(CNN Business)Facebook said Tuesday it plans to stop using facial-recognition software that could automatically recognize people in photos and videos posted on the social network, marking a massive shift both for the tech industry and for a company known for collecting vast amounts of data about its billions of users.
Facebook,
which changed its company name to Meta in late October, also
said it plans to delete the data it had gathered through its
use of this software, which is associated with over a
billion people's faces.
The move, announced in a blog post authored by artificial
intelligence vice president Jerome Pesenti, comes as the
company is widely scrutinized for the potential real-world
harms of its social platforms in the wake of a whistleblower's leak of hundreds of internal
documents.
Pesenti
wrote that the world's largest social network will shutter
its facial-recognition system in the coming weeks "as part
of a company-wide move to limit the use of facial
recognition in our products."
Facebook
will still be working on facial recognition technology,
however, and may use it in its products — range from social
networks to a futuristic pair of picture-taking glasses — in the
future.
"Looking
ahead, we still see facial recognition technology as a
powerful tool, for example, for people needing to verify
their identity, or to prevent fraud and impersonation,"
Pesenti wrote.
In
his post, Pesenti pointed to concerns about the
appropriateness of the technology, which has come under
scrutiny as it's increasingly used but, in the US, at
least, barely regulated.
"We
need to weigh the positive use cases for facial
recognition against growing societal concerns, especially
as regulators have yet to provide clear rules," Pesenti
wrote.
Woodrow
Hartzog, a law and computer science professor at
Northeastern University, called the decision a "win" that
shows the need for ongoing privacy advocacy and critiques
of tech companies.
"It
also shows that these technologies are neither inevitable,
nor are they indispensable," he said.
The
move to both stop using the software and to wipe the data
that is related to existing users of the feature marks an
about-face for Facebook, which has been a major user and
proponent of the technology.
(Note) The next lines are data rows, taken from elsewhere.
theorem witness_LeafAndRowUpdatesKeepTheTree :
    (∃ r g s o k n, RegionRequest s r ∧ updates r g s ∧ g.kind = .agg k n ∧ g.leaf.offset? r.pa = some o ∧ o % 4 = 0 ∧ o / 4 < n ∧
      r.data.length = 4 ∧ r.kind = .store) ∧
    (∀ e ∈ [(0, ReqKind.red 9#8), (0, .atom 9#8), (3, .red 1#8), (3, .atom 1#8), (0, .atom 11#8)], ∃ r g s o n, RegionRequest s r ∧
      updates r g s ∧ g.kind = .agg e.1 n ∧ g.leaf.offset? r.pa = some o ∧ o % 4 = 0 ∧ o / 4 < n ∧ r.data.length = 4 ∧
      r.kind = e.2 ∧ r.size = 4 ∧ r.regs = 1 ∧ sameLane s r) ∧
    (∃ r g s d dv cap m o, RegionRequest s r ∧ updates r g s ∧ g.kind = .clu d dv cap m ∧ o % 4 = 0 ∧ r.kind = .store ∧
      r.data.length = 4 ∧ 0 < d ∧ g.leaf.offset? r.pa = some o ∧ g.value.offset? r.pa = none ∧ o / (4 * d) < m) ∧
    ∃ r g s d dv cap m o, RegionRequest s r ∧ updates r g s ∧ g.kind = .clu d dv cap m ∧ o % 4 = 0 ∧ r.kind = .store ∧
      r.data.length = 4 ∧ 0 < dv ∧ g.value.offset? r.pa = some o ∧ g.leaf.offset? r.pa = none ∧ m ≤ o / (4 * dv) := by
  refine ⟨⟨{ request .store with pa := 0x4000C }, sums 0, regioned 0 [{ request .store with pa := 0x4000C }], 12, 0, 4,
      regionRequest_of (by decide +kernel), by unfold updates; decide +kernel, by decide +kernel⟩, ?_,
    ⟨{ request .store with pa := 0x6007C }, rows, regioned 0 [{ request .store with pa := 0x6007C }], 16, 0, 64, 2, 124,
      regionRequest_of (by decide +kernel), by unfold updates; decide +kernel, by decide +kernel⟩,
    ⟨valueStore, valued, { outstanding [valueStore] with ctx := { (outstanding [valueStore]).ctx with regions := [valued] } },
      16, 16, 64, 2, 252, regionRequest_of (by decide +kernel), by unfold updates; decide +kernel, by decide +kernel⟩⟩
  intro e he
  simp only [List.mem_cons, List.not_mem_nil, or_false] at he
  rcases he with rfl | rfl | rfl | rfl | rfl
  · exact ⟨{ request (.red 9#8) with pa := 0x4000C }, sums 0, regioned 0 [{ request (.red 9#8) with pa := 0x4000C }], 12, 4,
      regionRequest_of (by decide +kernel), by unfold updates; decide +kernel, by unfold sameLane; decide +kernel⟩
  · exact ⟨{ request (.atom 9#8) with pa := 0x4000C }, sums 0, regioned 0 [{ request (.atom 9#8) with pa := 0x4000C }], 12, 4,
      regionRequest_of (by decide +kernel), by unfold updates; decide +kernel, by unfold sameLane; decide +kernel⟩
  · exact ⟨{ request (.red 1#8) with pa := 0x40000 }, sums 3, regioned 3 [{ request (.red 1#8) with pa := 0x40000 }], 0, 4,
      regionRequest_of (by decide +kernel), by unfold updates; decide +kernel, by unfold sameLane; decide +kernel⟩
  · exact ⟨{ request (.atom 1#8) with pa := 0x40000 }, sums 3, regioned 3 [{ request (.atom 1#8) with pa := 0x40000 }], 0, 4,
      regionRequest_of (by decide +kernel), by unfold updates; decide +kernel, by unfold sameLane; decide +kernel⟩
  · exact ⟨{ request (.atom 11#8) with pa := 0x40000 }, sums 0, regioned 0 [{ request (.atom 11#8) with pa := 0x40000 }], 0, 4,
      regionRequest_of (by decide +kernel), by unfold updates; decide +kernel, by unfold sameLane; decide +kernel⟩

/-- A command of crew 0 with token 5, and the state in which it and a busy token stand. -/
def command (kind : CmdKind) (desc : List W32) : Cmd :=
  { id := 9, kind := kind, team := 2, crew := 0, core := 0, token := 5, desc := desc }
def commanded (x : Cmd) : State :=
  let s := (regioned 0 []).updCrew fun c => { c with busy := [(5, 9)] }
  { s with ctx := { s.ctx with cmds := [x] } }

/-- An open of region 1: four sums at 0x80000 with their shadow at 0x90000; and of region 2: 16 rows at 0x80000, shadow at 0x90000. -/
def openAgg (w5 : W32) : Cmd := command .aggOpen [0x80000#32, 0#32, 0x90000#32, 0#32, 3#32, w5]
def openClu (w8 : W32) : Cmd :=
  command .cluOpen [0x80000#32, 0#32, 0#32, 0#32, 0x90000#32, 0#32, 15#32, 1#32, w8]

/-- A pair whose second part is known. -/
theorem second_of {α β : Type} {x : α × β} {b : β} (h : x.2 = b) : ∃ a, x = (a, b) := ⟨x.1, by rw [← h]⟩

/-- The same with something that holds of the first part. -/
theorem first_such {α β : Type} {x : α × β} {b : β} {p : α → Prop} (h : x.2 = b ∧ p x.1) : ∃ a, x = (a, b) ∧ p a :=
  ⟨x.1, by rw [← h.1], h.2⟩

theorem witness_RegionsOpenWithTheirTree :
    (∀ x ∈ [openAgg 0#32, openAgg 0x501#32, openAgg 1#32, openClu 0#32, openClu 0x110002#32, openClu 2#32,
        { openAgg 1#32 with started := true }],
      (commanded x).cmd? x.id = some x ∧ (commanded x).openAfter x = true ∧ x.stuck = none ∧
      (commanded x).hasCrew x.team x.crew) ∧
    (((commanded (openAgg 0#32)).region (fieldOf ((openAgg 0#32).word 5) 0 8)).isSome = true ∧
      ((commanded (openClu 0#32)).region (fieldOf ((openClu 0#32).word 8) 0 8)).isSome = true) ∧
    (5 ≤ fieldOf ((openAgg 0x501#32).word 5) 8 3 ∧ 16 < fieldOf ((openClu 0x110002#32).word 8) 16 5) ∧
    ((commanded (openAgg 1#32)).region 1).isSome = false ∧ ((commanded (openClu 2#32)).region 2).isSome = false ∧
    ¬(5 ≤ fieldOf ((openAgg 1#32).word 5) 8 3 ∨ fieldOf ((openAgg 1#32).word 5) 11 21 ≠ 0) ∧
    ¬(2 ^ 31 < 16 ∨ 16 < ((openClu 2#32).word 7).toNat ∨ 16 < fieldOf ((openClu 2#32).word 8) 16 5 ∨
      fieldOf ((openClu 2#32).word 8) 12 4 ≠ 0 ∨ fieldOf ((openClu 2#32).word 8) 21 11 ≠ 0) ∧
    (∃ s2, ((commanded (openAgg 1#32)).releaseS 0 false).spansAt false [(0x80000#64, 16), (0x90000#64, aggShadow 0 4)] =
        (s2, .inr [⟨0x80000, 16, [0x80000]⟩, ⟨0x90000, aggShadow 0 4, [0x90000]⟩]) ∧
      let r := { sums 0 with num := 1, leaf := ⟨0x80000, 16, [0x80000]⟩, shadow := ⟨0x90000, aggShadow 0 4, [0x90000]⟩ }
      s2.spansClash r = false ∧ s2.spanBad r.leaf = false ∧ s2.spanBad r.value = false ∧ r.lost = false ∧
        s2.pinnedAt 1 + r.shadowBytes ≤ 393216) ∧
    ∃ s2, ((commanded (openClu 2#32)).releaseS 0 false).spansAt false
        [(0x80000#64, 1024), (0#64, 0), (0x90000#64, cluShadow 16 0 16)] =
        (s2, .inr [⟨0x80000, 1024, [0x80000]⟩, ⟨0, 0, []⟩, ⟨0x90000, cluShadow 16 0 16, [0x90000]⟩]) ∧
      let r := { rows with num := 2, kind := .clu 16 0 16 1, leaf := ⟨0x80000, 1024, [0x80000]⟩,
                           shadow := ⟨0x90000, cluShadow 16 0 16, [0x90000]⟩ }
      s2.spansClash r = false ∧ s2.spanBad r.leaf = false ∧ s2.spanBad r.value = false ∧ r.lost = false ∧
        s2.pinnedAt 2 + r.shadowBytes ≤ 393216 := by
  refine ⟨?_, by decide +kernel, by decide +kernel, by decide +kernel, by decide +kernel, by decide +kernel, by decide +kernel,
    first_such (by decide +kernel), first_such (by decide +kernel)⟩
  intro x hx
  simp only [List.mem_cons, List.not_mem_nil, or_false] at hx
  rcases hx with rfl | rfl | rfl | rfl | rfl | rfl | rfl <;>
    exact ⟨by decide +kernel, by decide +kernel, rfl, hasCrew_of (by decide +kernel)⟩

/-- Ring 15 of the team as a function gives it; k6 is a good geometry, k7 a bad one, k8 the number of stage 0. -/
def ringed (g : Ring) : State :=
  (base.updTeam fun t => { t with rings := updateAt (fun _ => g) 15 t.rings }).updCrew fun c =>
    { (c.setK 6 0x01030010#32).setK 7 0x01030011#32 with busy := [(9, 77)] }

/-- A ring of four stages: as INIT leaves it, with all acquired, with one acquired, and with one committed. -/
def quietRing : Ring := { init := true, ssize := 16, scount := 4, ncons := 1 }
For years, the social network
has allowed people to opt in to a facial-recognition
setting that would automatically tag them in pictures and
videos — a move that massively benefited Facebook as it
made it easier for users to egage with each other, leading
them to spend yet more time on Facebook. Pesenti wrote
that more than a third of the company's daily active users
had opted in to the setting — or more than 643 million
people, as Facebook had 1.93 billion daily active users in
the third quarter of 2021.
Facial
recognition software has been fraught with controversy, as
concerns mount about its accuracy and underlying racial
bias. For example, the technology has been shown to be
less accurate when identifying people of color, and
several Black men, at least, have been wrongfully arrested
due to the use of facial recognition. While there's no
national legislation regulating the technology's use, a
growing number of states and cities are passing their own
rules to limit or ban its use.
Pesenti
wrote that halting use of facial-recognition software will
also mean that Facebook's automatically generated
descriptions of images for the visually impaired will no
longer add names from those who were recognized in
pictures.
Despite
the timing of Facebook's decision, Caitlin Seeley George,
campaign director for digital rights group Fight for the
Future, cautioned against dismissing it as a
public-relations stunt. She says the move demonstrates
that Facebook is questioning the technology's value and it
will impact millions of people's lives.
The
decision, she noted, comes shortly after other companies'
announcements trumpeting the technology — such as Delta Air Lines expanding the use of
facial-recognition software for checking in customers for
flights.
"The
fact that a company as big and influential as Facebook is
coming out and acknowledging the harms of facial
recognition is definitely a sign of the times," she said.
Yet
since the company is not going to stop working on
facial-recognition technology more generally, Hartzog
cautioned that it could come back at a later date,
"perhaps in a way that is less noticeable but still
dangerous to people."
"Just
because it's not being used in this particular area
doesn't give me complete confidence that it's not going to
be used in, say, their virtual-reality tools or other
settings in other ways," Hartzog said.